Closed bewinsnw closed 6 days ago
I see what's going on here now. simple-repository is sending accept headers allowing gzip compression; so the content-length header it gets back is the length of the gzipped body. But then when it streams the response, it's streaming the uncompressed response, which trips up uvicorn.
I dumped the headers inside http_response_iterator.py:
<CIMultiDictProxy('Connection': 'keep-alive', 'Content-Length': '1298', 'Server': 'nginx', 'Content-Type': 'application/octet-stream', 'Last-Modified': 'Mon, 06 May 2024 20:49:10 GMT', 'Etag': '"71912d8b4ad8713b7a44242dd311c57a"', 'x-amz-request-id': '6d382d8e8035375b', 'x-amz-id-2': 'aN/djTDE5NtxmMzHtMHBkZWZjYwMwTzgz', 'x-amz-version-id': '4_z179c51e67f11a0ad8f6c0018_f117117514458507d_d20240506_m204910_c005_v0501020_t0003_u01715028550339', 'Content-Encoding': 'gzip', 'Cache-Control': 'max-age=365000000, immutable, public', 'Accept-Ranges': 'bytes', 'Date': 'Sat, 25 May 2024 10:21:17 GMT', 'Age': '763696', 'X-Served-By': 'cache-iad-kcgs7200170-IAD, cache-lcy-eglc8600066-LCY', 'X-Cache': 'HIT, HIT', 'X-Cache-Hits': '85, 1', 'X-Timer': 'S1716632477.124754,VS0,VE1', 'Vary': 'Accept-Encoding', 'Strict-Transport-Security': 'max-age=31536000; includeSubDomains; preload', 'X-Frame-Options': 'deny', 'X-XSS-Protection': '1; mode=block', 'X-Content-Type-Options': 'nosniff', 'X-Robots-Header': 'noindex', 'Access-Control-Allow-Methods': 'GET, OPTIONS', 'Access-Control-Allow-Headers': 'Range', 'Access-Control-Allow-Origin': '*', 'x-pypi-file-python-version': 'py3', 'x-pypi-file-version': '24.1b1', 'x-pypi-file-package-type': 'bdist_wheel', 'x-pypi-file-project': 'pip')>
either we need to stream the raw response back from the server, or the 'Content-Length': '1298', ...'Content-Encoding': 'gzip',
headers need dropped (along with accept-ranges, since simple-repository-server doesn't).
aiohttp.ClientSession can be called with auto_decompress=False, but this will cause the code elsewhere to fail: in fetch_simple_page it tries to treat a PEP-503 body as text, which it won't be if compression is on. Proxying the compressed response still compressed is also wrong when the client didn't request compression.
So, it's better to not proxy the headers except for a handful: Content-Type, Last-Modified, Etag, Cache-Control, Date, Age, Vary seem like a reasonable set - and rely on uvicorn to chunk the response. So in HttpResponseIterator I changed:
iterator.status_code, iterator.headers = resp.status, resp.headers
# The first time that anext is called, set stauts_code and
to
iterator.status_code = resp.status
proxy_headers = ["content-type", "last-modified", "etag", "cache-control", "date", "age", "vary"]

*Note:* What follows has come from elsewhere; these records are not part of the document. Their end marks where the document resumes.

-- ==== Sys2Proof/Tests/Slice0.lean ====
section
/-! SUPPORT. The model's own tests: what WellFormed refuses, lines decoded as the spec writes them,
one step of each instruction against the vectors of 95_test_vectors.md, and a witness for every
statement that has hypotheses. Expected results are the spec's, not the model's. -/

namespace Sys2Proof.Tests

open Sys2Proof Sys2Proof.Machine

/-! ## Helpers -/

/-- The reset state with some registers set. -/
def regsAt (rs : List (Reg × Int)) : State :=
  rs.foldl (fun s p => s.setReg p.1 (wrap32 p.2)) State.reset

/-- A check on the next state; false where the step stops. -/
def after (o : StepResult) (p : State → Bool) : Bool :=
  match o with
  | .next t => p t
  | _ => false

/-- The step stops with this fault. -/
def faults (o : StepResult) (f : Fault) : Bool :=
  match o with
  | .fault g => decide (g = f)
  | _ => false

/-- The state after `exec` has this value in a register and `x0` is 0. -/
def gives (i : Instr) (s : State) (r : Reg) (n : Int) : Bool :=
  after (exec i s) (fun t => s32 (t.reg r) == n && s32 (t.reg 0) == 0)

/-- The bytes at some addresses after `exec`, and the entry count. -/
def stores (i : Instr) (s : State) (cells : Memory) : Bool :=
  after (exec i s) (fun t => decide (t.mem = cells))

/-! ## WellFormed refuses every ill-formed field -/

theorem test_wf_imm_above : (Instr.addi 1 2 2147483648).wf = false := by decide
theorem test_wf_imm_below : (Instr.slti 1 2 (-2147483649)).wf = false := by decide
theorem test_wf_andi_above : (Instr.andi 1 2 4294967295).wf = false := by decide
theorem test_wf_ori_above : (Instr.ori 1 2 2147483648).wf = false := by decide
theorem test_wf_xori_below : (Instr.xori 1 2 (-2147483649)).wf = false := by decide
theorem test_wf_off_above : (Instr.lw 1 2147483648 2).wf = false := by decide
theorem test_wf_off_below : (Instr.sw 1 (-2147483649) 2).wf = false := by decide
theorem test_wf_lb_above : (Instr.lb 1 2147483648 2).wf = false := by decide
theorem test_wf_sb_below : (Instr.sb 1 (-2147483649) 2).wf = false := by decide
theorem test_wf_lui_above : (Instr.lui 1 2147483648).wf = false := by decide

/-! ## Decoding: one line for every constructor, in the formats of 30_encoding.md R59 to R62 -/

theorem test_decode_add : decode "add x3,x1,x2".toList = .instr (.add 3 1 2) := by decide
theorem test_decode_sub : decode "sub x31,x0,x30".toList = .instr (.sub 31 0 30) := by decide
theorem test_decode_and : decode "and x3,x1,x2".toList = .instr (.and 3 1 2) := by decide
theorem test_decode_or : decode "or x07,x1,x2".toList = .instr (.or 7 1 2) := by decide
theorem test_decode_xor : decode "xor x3,x1,x2".toList = .instr (.xor 3 1 2) := by decide
theorem test_decode_nor : decode "nor x10,x1,x9".toList = .instr (.nor 10 1 9) := by decide
theorem test_decode_slt : decode "slt x15,x13,x7".toList = .instr (.slt 15 13 7) := by decide
theorem test_decode_sll : decode "sll x12,x7,x11".toList = .instr (.sll 12 7 11) := by decide
theorem test_decode_sra : decode "sra x14, x13 ,x7".toList = .instr (.sra 14 13 7) := by decide
theorem test_decode_addi : decode "addi x2, x0, -3".toList = .instr (.addi 2 0 (-3)) := by decide
theorem test_decode_andi : decode "andi x1,x2,0xff".toList = .instr (.andi 1 2 255) := by decide
theorem test_decode_ori : decode "ori x1,x0,-0x1".toList = .instr (.ori 1 0 (-1)) := by decide
theorem test_decode_xori : decode "xori x16,x1,+7".toList = .instr (.xori 16 1 7) := by decide
theorem test_decode_slti :
    decode "slti x1,x2,-2147483648".toList = .instr (.slti 1 2 (-2147483648)) := by decide
theorem test_decode_lw : decode "lw x1, -4 ( x2 )".toList = .instr (.lw 1 (-4) 2) := by decide
theorem test_decode_lb : decode "lb x4,+7(x2)".toList = .instr (.lb 4 7 2) := by decide
theorem test_decode_sw : decode "sw x3,-8(x2)".toList = .instr (.sw 3 (-8) 2) := by decide
theorem test_decode_sb : decode "sb x7,0(x2)".toList = .instr (.sb 7 0 2) := by decide
theorem test_decode_lui : decode "lui x1,0x12345".toList = .instr (.lui 1 74565) := by decide
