-- ==== Sys2Proof/Machine/SyntaxTypes.lean ====
section
/-! DEFINITION. Types of command operands: what the outside world decides in an event. -/

namespace Sys2Proof.Machine

/-- The outcome of one flash program: done, position still erased, or something else stands there. -/
inductive Prog where
  | done
  | erased
  | torn (left : List Byte)
deriving DecidableEq, Repr

/-- What the header ECC finds (R118). -/
inductive HdrEcc where
  | good
  | corrected
  | bad
deriving DecidableEq, Repr

/-- What a receiver's lanes do about a packet (R112): a deskew sequence was completed before it; the lanes go into ULPS after it. -/
structure LaneNote where
  deskew : Bool
  ulps   : Bool
deriving DecidableEq, Repr

/-- A step of link training that has finished (R152): SB_ADRST_N is released; the AD's clock has come back and the CD's receivers have
locked to it; the TRN1 rows have come, with, for each lane that has block lock, its skew in row times and its block; a TRN2 row has come.
The fifth, the AD's INIT_FC, is a link-control flit. -/
inductive TrainEv where
  | release
  | clock
  | trn1 (lanes : List (Option (Nat × List Byte)))
  | trn2 (block : List Byte)
deriving DecidableEq, Repr

/-- What an I²C controller sees on its bus while it does not drive it (R133): nothing new, a START or a STOP of another controller, or
that both lines have just gone high without a STOP. -/
inductive I2cLine where
  | quiet
  | start
  | stop
  | idle
deriving DecidableEq, Repr

/-- An error that 64 bytes meet on their way (R79, R185, R186, R191, R192): a single-bit or a double-bit error of DRAM, a single-bit, an
uncorrectable or a poison-parity error of the shelf, a parity error on the NoC. -/
inductive MemErr where
  | dramCe
  | dramUe
  | shelfCe
  | shelfUe
  | shelfPar
  | noc
deriving DecidableEq, Repr

/-- What a read of the tile store meets on a line (R185, R186): a single-bit error, an uncorrectable error, a parity error on its poison
bit. -/
inductive LineErr where
  | ce
  | ue
  | par
deriving DecidableEq, Repr

/-- What a line of a shift meets: an error of the tile store at its source, an error on its way, or beats that came without credit
(R252). -/
inductive BeatErr where
  | line (e : LineErr)
  | mem (e : MemErr)
  | overrun
deriving DecidableEq, Repr

/-- What the outside world decides in a command that a bus access performs: the flash programs of a CIL command, whether EVL
could persist what was pending and the supply's VOUT_MODE of a PMU command, the bytes an SPI device returns, an SRAM error found;
`differs`: the lockstep comparator finds the access's output different, in that group (R379, R380). -/
structure BusEnv where
  progs     : List Prog
  persisted : Bool
  vmode     : Option (Fin 256)
  miso      : List Byte
  ue        : Bool
  differs   : Option (Fin 3) := none
deriving DecidableEq, Repr

/-- Who drives the CD's bus: a core (C0 for the pair in lockstep) or the debug module. -/
inductive Master where
  | core (n : Fin 2)
  | debug
deriving DecidableEq, Repr

/-- What a bus access does; only cores fetch. -/
inductive BusOp where
  | load
  | store
  | fetch
deriving DecidableEq, Repr

end Sys2Proof.Machine
end

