-- ==== Sys2Proof/Machine/ImageTable.lean ====
section
/-! DEFINITION. The sections and fields of a Configuration Image (R34, R36, R37): each field's section, ID, type code,
value lengths, number of indices, allowed values, default, whether it is mandatory, and its check class. -/

namespace Sys2Proof.Machine

/-- Which values a field allows (R37). -/
inductive ImgRule where
  | any
  | range (lo hi : Int)
  | etype
  | rank
  | entry
  | ascii
  | keyProg
  | plan
  | chunks
  | ttrg
  | thermal
  | flint
deriving DecidableEq, Repr

/-- The check class of a field (R37): clamp, reject, or no value out of range. -/
inductive ImgClass where
  | clamp | reject | none
deriving DecidableEq, Repr

/-- One row of the field tables of R37. -/
structure ImgField where
  sec    : Nat
  id     : Nat
  typ    : Nat
  lenMin : Nat
  lenMax : Nat
  count  : Nat
  rule   : ImgRule
  dflt   : Nat → Nat
  mand   : Bool
  cls    : ImgClass

namespace Img
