/-- The rows of the GPIO register tables. -/
def rowsGPIO : List RegRow := [
  -- GPIO_IN
  ⟨0x40170000, 0, 1, 0, 1, fun _ _ => [⟨R.GPIO_IN_LEVEL, .ro, none, none⟩]⟩,
  -- GPIO_OUT
  ⟨0x40170004, 0, 1, 0, 1, fun _ _ => [⟨R.GPIO_OUT_LEVEL, .rw, none, none⟩]⟩,
  -- GPIO_SET
  ⟨0x40170008, 0, 1, 0, 1, fun _ _ => [⟨R.GPIO_SET_SET, .wo, none, none⟩]⟩,
  -- GPIO_CLR
  ⟨0x4017000C, 0, 1, 0, 1, fun _ _ => [⟨R.GPIO_CLR_CLR, .wo, none, none⟩]⟩,
  -- GPIO_FN0
  ⟨0x40170010, 0, 1, 0, 1, fun _ _ => [⟨R.GPIO_FN0_FN 0, .ro, none, none⟩, ⟨R.GPIO_FN0_FN 1, .ro, none, none⟩, ⟨R.GPIO_FN0_FN 2, .ro, none, none⟩, ⟨R.GPIO_FN0_FN 3, .ro, none, none⟩, ⟨R.GPIO_FN0_FN 4, .ro, none, none⟩, ⟨R.GPIO_FN0_FN 5, .ro, none, none⟩, ⟨R.GPIO_FN0_FN 6, .ro, none, none⟩, ⟨R.GPIO_FN0_FN 7, .ro, none, none⟩, ⟨R.GPIO_FN0_FN 8, .ro, none, none⟩, ⟨R.GPIO_FN0_FN 9, .ro, none, none⟩, ⟨R.GPIO_FN0_FN 10, .ro, none, none⟩, ⟨R.GPIO_FN0_FN 11, .ro, none, none⟩, ⟨R.GPIO_FN0_FN 12, .ro, none, none⟩, ⟨R.GPIO_FN0_FN 13, .ro, none, none⟩, ⟨R.GPIO_FN0_FN 14, .ro, none, none⟩, ⟨R.GPIO_FN0_FN 15, .ro, none, none⟩]⟩,
  -- GPIO_FN1
  ⟨0x40170014, 0, 1, 0, 1, fun _ _ => [⟨R.GPIO_FN1_FN 0, .ro, none, none⟩, ⟨R.GPIO_FN1_FN 1, .ro, none, none⟩, ⟨R.GPIO_FN1_FN 2, .ro, none, none⟩, ⟨R.GPIO_FN1_FN 3, .ro, none, none⟩, ⟨R.GPIO_FN1_FN 4, .ro, none, none⟩, ⟨R.GPIO_FN1_FN 5, .ro, none, none⟩, ⟨R.GPIO_FN1_FN 6, .ro, none, none⟩, ⟨R.GPIO_FN1_FN 7, .ro, none, none⟩]⟩,
  -- GPIO_PULL0
  ⟨0x40170018, 0, 1, 0, 1, fun _ _ => [⟨R.GPIO_PULL0_PULL 0, .rw, none, none⟩, ⟨R.GPIO_PULL0_PULL 1, .rw, none, none⟩, ⟨R.GPIO_PULL0_PULL 2, .rw, none, none⟩, ⟨R.GPIO_PULL0_PULL 3, .rw, none, none⟩, ⟨R.GPIO_PULL0_PULL 4, .rw, none, none⟩, ⟨R.GPIO_PULL0_PULL 5, .rw, none, none⟩, ⟨R.GPIO_PULL0_PULL 6, .rw, none, none⟩, ⟨R.GPIO_PULL0_PULL 7, .rw, none, none⟩, ⟨R.GPIO_PULL0_PULL 8, .rw, none, none⟩, ⟨R.GPIO_PULL0_PULL 9, .rw, none, none⟩, ⟨R.GPIO_PULL0_PULL 10, .rw, none, none⟩, ⟨R.GPIO_PULL0_PULL 11, .rw, none, none⟩, ⟨R.GPIO_PULL0_PULL 12, .rw, none, none⟩, ⟨R.GPIO_PULL0_PULL 13, .rw, none, none⟩, ⟨R.GPIO_PULL0_PULL 14, .rw, none, none⟩, ⟨R.GPIO_PULL0_PULL 15, .rw, none, none⟩]⟩,
  -- GPIO_PULL1
  ⟨0x4017001C, 0, 1, 0, 1, fun _ _ => [⟨R.GPIO_PULL1_PULL 0, .rw, none, none⟩, ⟨R.GPIO_PULL1_PULL 1, .rw, none, none⟩, ⟨R.GPIO_PULL1_PULL 2, .rw, none, none⟩, ⟨R.GPIO_PULL1_PULL 3, .rw, none, none⟩, ⟨R.GPIO_PULL1_PULL 4, .rw, none, none⟩, ⟨R.GPIO_PULL1_PULL 5, .rw, none, none⟩, ⟨R.GPIO_PULL1_PULL 6, .rw, none, none⟩, ⟨R.GPIO_PULL1_PULL 7, .rw, none, none⟩]⟩,
  -- GPIO_EDGE0
  ⟨0x40170020, 0, 1, 0, 1, fun _ _ => [⟨R.GPIO_EDGE0_EDGE 0, .rw, none, none⟩, ⟨R.GPIO_EDGE0_EDGE 1, .rw, none, none⟩, ⟨R.GPIO_EDGE0_EDGE 2, .rw, none, none⟩, ⟨R.GPIO_EDGE0_EDGE 3, .rw, none, none⟩, ⟨R.GPIO_EDGE0_EDGE 4, .rw, none, none⟩, ⟨R.GPIO_EDGE0_EDGE 5, .rw, none, none⟩, ⟨R.GPIO_EDGE0_EDGE 6, .rw, none, none⟩, ⟨R.GPIO_EDGE0_EDGE 7, .rw, none, none⟩, ⟨R.GPIO_EDGE0_EDGE 8, .rw, none, none⟩, ⟨R.GPIO_EDGE0_EDGE 9, .rw, none, none⟩, ⟨R.GPIO_EDGE0_EDGE 10, .rw, none, none⟩, ⟨R.GPIO_EDGE0_EDGE 11, .rw, none, none⟩, ⟨R.GPIO_EDGE0_EDGE 12, .rw, none, none⟩, ⟨R.GPIO_EDGE0_EDGE 13, .rw, none, none⟩, ⟨R.GPIO_EDGE0_EDGE 14, .rw, none, none⟩, ⟨R.GPIO_EDGE0_EDGE 15, .rw, none, none⟩]⟩,
  -- GPIO_EDGE1
  ⟨0x40170024, 0, 1, 0, 1, fun _ _ => [⟨R.GPIO_EDGE1_EDGE 0, .rw, none, none⟩, ⟨R.GPIO_EDGE1_EDGE 1, .rw, none, none⟩, ⟨R.GPIO_EDGE1_EDGE 2, .rw, none, none⟩, ⟨R.GPIO_EDGE1_EDGE 3, .rw, none, none⟩, ⟨R.GPIO_EDGE1_EDGE 4, .rw, none, none⟩, ⟨R.GPIO_EDGE1_EDGE 5, .rw, none, none⟩, ⟨R.GPIO_EDGE1_EDGE 6, .rw, none, none⟩, ⟨R.GPIO_EDGE1_EDGE 7, .rw, none, none⟩]⟩,
  -- GPIO_INT
  ⟨0x40170030, 0, 1, 0, 1, fun _ _ => [⟨R.GPIO_INT_EDGE, .w1c, none, none⟩]⟩,
  -- GPIO_INTEN
  ⟨0x40170034, 0, 1, 0, 1, fun _ _ => [⟨R.GPIO_INTEN_EN, .rw, none, none⟩]⟩]

/-- The rows of the TILE register tables. -/
def rowsTILE : List RegRow := [
  -- TL_ID
  ⟨0x80000000, 65536, 16, 0, 1, fun i _ => [⟨R.TL_ID_TILE i, .ro, none, none⟩]⟩,
  -- TL_CLK
  ⟨0x80000004, 65536, 16, 0, 1, fun i _ => [⟨R.TL_CLK_K i, .rw, none, none⟩, ⟨R.TL_CLK_M i, .rw, none, some [1, 2, 3, 4, 5]⟩, ⟨R.TL_CLK_POINT i, .rw, none, none⟩]⟩,
  -- TL_ECC
  ⟨0x80000008, 65536, 16, 0, 1, fun i _ => [⟨R.TL_ECC_CE i, .ro, none, none⟩, ⟨R.TL_ECC_UE i, .ro, none, none⟩]⟩,
  -- TL_SAT
  ⟨0x8000000C, 65536, 16, 0, 1, fun i _ => [⟨R.TL_SAT_COUNT i, .ro, none, none⟩]⟩,
  -- TL_MACBUSY
  ⟨0x80000010, 65536, 16, 0, 1, fun i _ => [⟨R.TL_MACBUSY_CYCLES i, .ro, none, none⟩]⟩,
  -- TL_CYCLES
  ⟨0x80000014, 65536, 16, 0, 1, fun i _ => [⟨R.TL_CYCLES_CYCLES i, .ro, none, none⟩]⟩,
  -- TL_SEQ
  ⟨0x80000018, 65536, 16, 0, 1, fun i _ => [⟨R.TL_SEQ_PC i, .ro, none, none⟩, ⟨R.TL_SEQ_BANK i, .ro, none, none⟩, ⟨R.TL_SEQ_STATE i, .ro, none, none⟩, ⟨R.TL_SEQ_LOOPS i, .ro, none, none⟩, ⟨R.TL_SEQ_TENANT i, .ro, none, none⟩]⟩,
  -- TL_PBANK
  ⟨0x8000001C, 65536, 16, 4, 2, fun i k => [⟨R.TL_PBANK_ENTRY i k, .rw, none, none⟩, ⟨R.TL_PBANK_LEN i k, .rw, none, none⟩, ⟨R.TL_PBANK_VALID i k, .rw, none, none⟩]⟩,
  -- TL_SWAP
  ⟨0x80000024, 65536, 16, 0, 1, fun i _ => [⟨R.TL_SWAP_KIND i, .wo, none, none⟩, ⟨R.TL_SWAP_BANK i, .wo, none, none⟩, ⟨R.TL_SWAP_REASON i, .wo, none, none⟩, ⟨R.TL_SWAP_TENANT i, .wo, none, none⟩]⟩,
  -- TL_LIMIT
  ⟨0x80000028, 65536, 16, 0, 1, fun i _ => [⟨R.TL_LIMIT_SWAPTO_US i, .rw, (some (1, 10000)), none⟩]⟩,
  -- TL_FAULT
  ⟨0x8000002C, 65536, 16, 0, 1, fun i _ => [⟨R.TL_FAULT_CODE i, .ro, none, none⟩, ⟨R.TL_FAULT_PC i, .ro, none, none⟩, ⟨R.TL_FAULT_FIELD i, .ro, none, none⟩, ⟨R.TL_FAULT_MORE i, .ro, none, none⟩, ⟨R.TL_FAULT_VALID i, .ro, none, none⟩]⟩,
  -- TL_ABORT
  ⟨0x80000030, 65536, 16, 0, 1, fun i _ => [⟨R.TL_ABORT_QMASK i, .ro, none, none⟩, ⟨R.TL_ABORT_POISONED i, .ro, none, none⟩, ⟨R.TL_ABORT_CAUSE i, .ro, none, none⟩, ⟨R.TL_ABORT_WITHDRAWN i, .ro, none, none⟩, ⟨R.TL_ABORT_STRAY i, .ro, none, none⟩]⟩,
  -- TL_TOKA
  ⟨0x80000034, 65536, 16, 0, 1, fun i _ => [⟨R.TL_TOKA_T i 0, .ro, none, none⟩, ⟨R.TL_TOKA_T i 1, .ro, none, none⟩, ⟨R.TL_TOKA_T i 2, .ro, none, none⟩, ⟨R.TL_TOKA_T i 3, .ro, none, none⟩, ⟨R.TL_TOKA_T i 4, .ro, none, none⟩, ⟨R.TL_TOKA_T i 5, .ro, none, none⟩, ⟨R.TL_TOKA_T i 6, .ro, none, none⟩, ⟨R.TL_TOKA_T i 7, .ro, none, none⟩]⟩,
  -- TL_TOKB
  ⟨0x80000038, 65536, 16, 0, 1, fun i _ => [⟨R.TL_TOKB_T i 0, .ro, none, none⟩, ⟨R.TL_TOKB_T i 1, .ro, none, none⟩, ⟨R.TL_TOKB_T i 2, .ro, none, none⟩, ⟨R.TL_TOKB_T i 3, .ro, none, none⟩, ⟨R.TL_TOKB_T i 4, .ro, none, none⟩, ⟨R.TL_TOKB_T i 5, .ro, none, none⟩, ⟨R.TL_TOKB_T i 6, .ro, none, none⟩, ⟨R.TL_TOKB_T i 7, .ro, none, none⟩]⟩,
  -- TL_SEAMS
  ⟨0x8000003C, 65536, 16, 0, 1, fun i _ => [⟨R.TL_SEAMS_COUNT i, .ro, none, none⟩]⟩,
  -- TL_SEAMMAX
  ⟨0x80000040, 65536, 16, 0, 1, fun i _ => [⟨R.TL_SEAMMAX_INTERVAL i, .rc, none, none⟩, ⟨R.TL_SEAMMAX_DRAIN i, .rc, none, none⟩]⟩,
  -- TL_INT
  ⟨0x80000044, 65536, 16, 0, 1, fun i _ => [⟨R.TL_INT_HALTED i, .w1c, none, none⟩, ⟨R.TL_INT_STOPPED i, .w1c, none, none⟩, ⟨R.TL_INT_FAULT i, .w1c, none, none⟩, ⟨R.TL_INT_ABORT i, .w1c, none, none⟩, ⟨R.TL_INT_WITHDRAWN i, .w1c, none, none⟩, ⟨R.TL_INT_PROGBUSY i, .w1c, none, none⟩, ⟨R.TL_INT_REFUSED i, .w1c, none, none⟩]⟩,
  -- TL_INTEN
  ⟨0x80000048, 65536, 16, 0, 1, fun i _ => [⟨R.TL_INTEN_EN i, .rw, none, none⟩]⟩,
  -- TL_POISON
  ⟨0x80000100, 65536, 16, 4, 768, fun i k => [⟨R.TL_POISON_W i k, .ro, none, none⟩]⟩,
  -- TL_TAG
  ⟨0x80000D00, 65536, 16, 4, 12, fun i k => [⟨R.TL_TAG_TENANT i k 0, .rw, none, none⟩, ⟨R.TL_TAG_TENANT i k 1, .rw, none, none⟩, ⟨R.TL_TAG_TENANT i k 2, .rw, none, none⟩, ⟨R.TL_TAG_TENANT i k 3, .rw, none, none⟩, ⟨R.TL_TAG_TAGGED i k 0, .rw, none, none⟩, ⟨R.TL_TAG_TAGGED i k 1, .rw, none, none⟩, ⟨R.TL_TAG_TAGGED i k 2, .rw, none, none⟩, ⟨R.TL_TAG_TAGGED i k 3, .rw, none, none⟩]⟩,
  -- TL_XSEED
  ⟨0x80000E00, 65536, 16, 0, 1, fun i _ => [⟨R.TL_XSEED_SEED i, .rw, none, none⟩]⟩,
  -- TL_XFORM
  ⟨0x80001000, 65536, 16, 4, 256, fun i k => [⟨R.TL_XFORM_CHUNK i k, .rw, none, none⟩, ⟨R.TL_XFORM_R i k, .rw, none, none⟩, ⟨R.TL_XFORM_Q i k, .rw, none, none⟩, ⟨R.TL_XFORM_N i k, .rw, none, none⟩, ⟨R.TL_XFORM_VALID i k, .rw, none, none⟩]⟩]

/-- The rows of the ADX register tables. -/
def rowsADX : List RegRow := [
  -- NOC_PAR
  ⟨0x80100000, 0, 1, 0, 1, fun _ _ => [⟨R.NOC_PAR_COUNT, .ro, none, none⟩]⟩,
  -- SHF_TAG
  ⟨0x80110000, 0, 1, 4, 64, fun _ k => [⟨R.SHF_TAG_TENANT k 0, .rw, none, none⟩, ⟨R.SHF_TAG_TENANT k 1, .rw, none, none⟩, ⟨R.SHF_TAG_TENANT k 2, .rw, none, none⟩, ⟨R.SHF_TAG_TENANT k 3, .rw, none, none⟩, ⟨R.SHF_TAG_TAGGED k 0, .rw, none, none⟩, ⟨R.SHF_TAG_TAGGED k 1, .rw, none, none⟩, ⟨R.SHF_TAG_TAGGED k 2, .rw, none, none⟩, ⟨R.SHF_TAG_TAGGED k 3, .rw, none, none⟩]⟩,
  -- SHF_ECC
  ⟨0x80110100, 0, 1, 0, 1, fun _ _ => [⟨R.SHF_ECC_CE, .ro, none, none⟩, ⟨R.SHF_ECC_UE, .ro, none, none⟩]⟩,
  -- MC_CFG
  ⟨0x80120000, 0, 1, 0, 1, fun _ _ => [⟨R.MC_CFG_SPEED, .ro, none, none⟩, ⟨R.MC_CFG_DENSITY, .ro, none, none⟩]⟩,
  -- MC_TRAIN
  ⟨0x80120004, 0, 1, 0, 1, fun _ _ => [⟨R.MC_TRAIN_STEP, .ro, none, none⟩, ⟨R.MC_TRAIN_DONE, .ro, none, none⟩, ⟨R.MC_TRAIN_FAIL, .ro, none, none⟩]⟩,
  -- MC_MR4
  ⟨0x80120008, 0, 1, 4, 2, fun _ k => [⟨R.MC_MR4_MR4 k, .ro, none, none⟩]⟩,
  -- MC_RGN
  ⟨0x80120100, 0, 1, 4, 128, fun _ k => [⟨R.MC_RGN_W k, .rw, none, none⟩]⟩,
  -- ACG_FTOP
  ⟨0x80130000, 0, 1, 0, 1, fun _ _ => [⟨R.ACG_FTOP_POINT, .rw, none, none⟩]⟩,
  -- ACG_STAT
  ⟨0x80130004, 0, 1, 0, 1, fun _ _ => [⟨R.ACG_STAT_SLEWING, .ro, none, none⟩, ⟨R.ACG_STAT_LOCK, .ro, none, none⟩]⟩,
  -- UPD_STAT
  ⟨0x80140000, 0, 1, 0, 1, fun _ _ => [⟨R.UPD_STAT_BUSY, .ro, none, none⟩, ⟨R.UPD_STAT_ACTION, .ro, none, none⟩, ⟨R.UPD_STAT_TENANT, .ro, none, none⟩]⟩,
  -- UPD_BYTES
  ⟨0x80140004, 0, 1, 0, 1, fun _ _ => [⟨R.UPD_BYTES_BYTES, .ro, none, none⟩]⟩,
  -- UPD_JOBS
  ⟨0x80140008, 0, 1, 0, 1, fun _ _ => [⟨R.UPD_JOBS_COUNT, .ro, none, none⟩]⟩,
  -- UPD_NONFIN
  ⟨0x8014000C, 0, 1, 0, 1, fun _ _ => [⟨R.UPD_NONFIN_COUNT, .ro, none, none⟩, ⟨R.UPD_NONFIN_POISON, .ro, none, none⟩]⟩]

end Sys2Proof.Machine
end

iterator.headers = {k: v for k,v in resp.headers.items() if k.lower() in proxy_headers}
# The first time that anext is called, set status_code and
The response headers from uvicorn were now:
< HTTP/1.1 200 OK
< date: Sat, 25 May 2024 10:55:24 GMT
< server: uvicorn
< content-type: application/octet-stream
< last-modified: Mon, 06 May 2024 20:49:10 GMT
< etag: "71912d8b4ad8713b7a44242dd311c57a"
< cache-control: max-age=365000000, immutable, public
< date: Sat, 25 May 2024 10:55:25 GMT
< age: 765745
< vary: Accept-Encoding
< transfer-encoding: chunked
and the metadata downloaded.
Thanks for the clear and reproducible example. This didn't get resolved with the move to httpx
, and indeed the auto decompression option appears not to exist with httpx (https://github.com/encode/httpx/discussions/2220#discussion-4063893).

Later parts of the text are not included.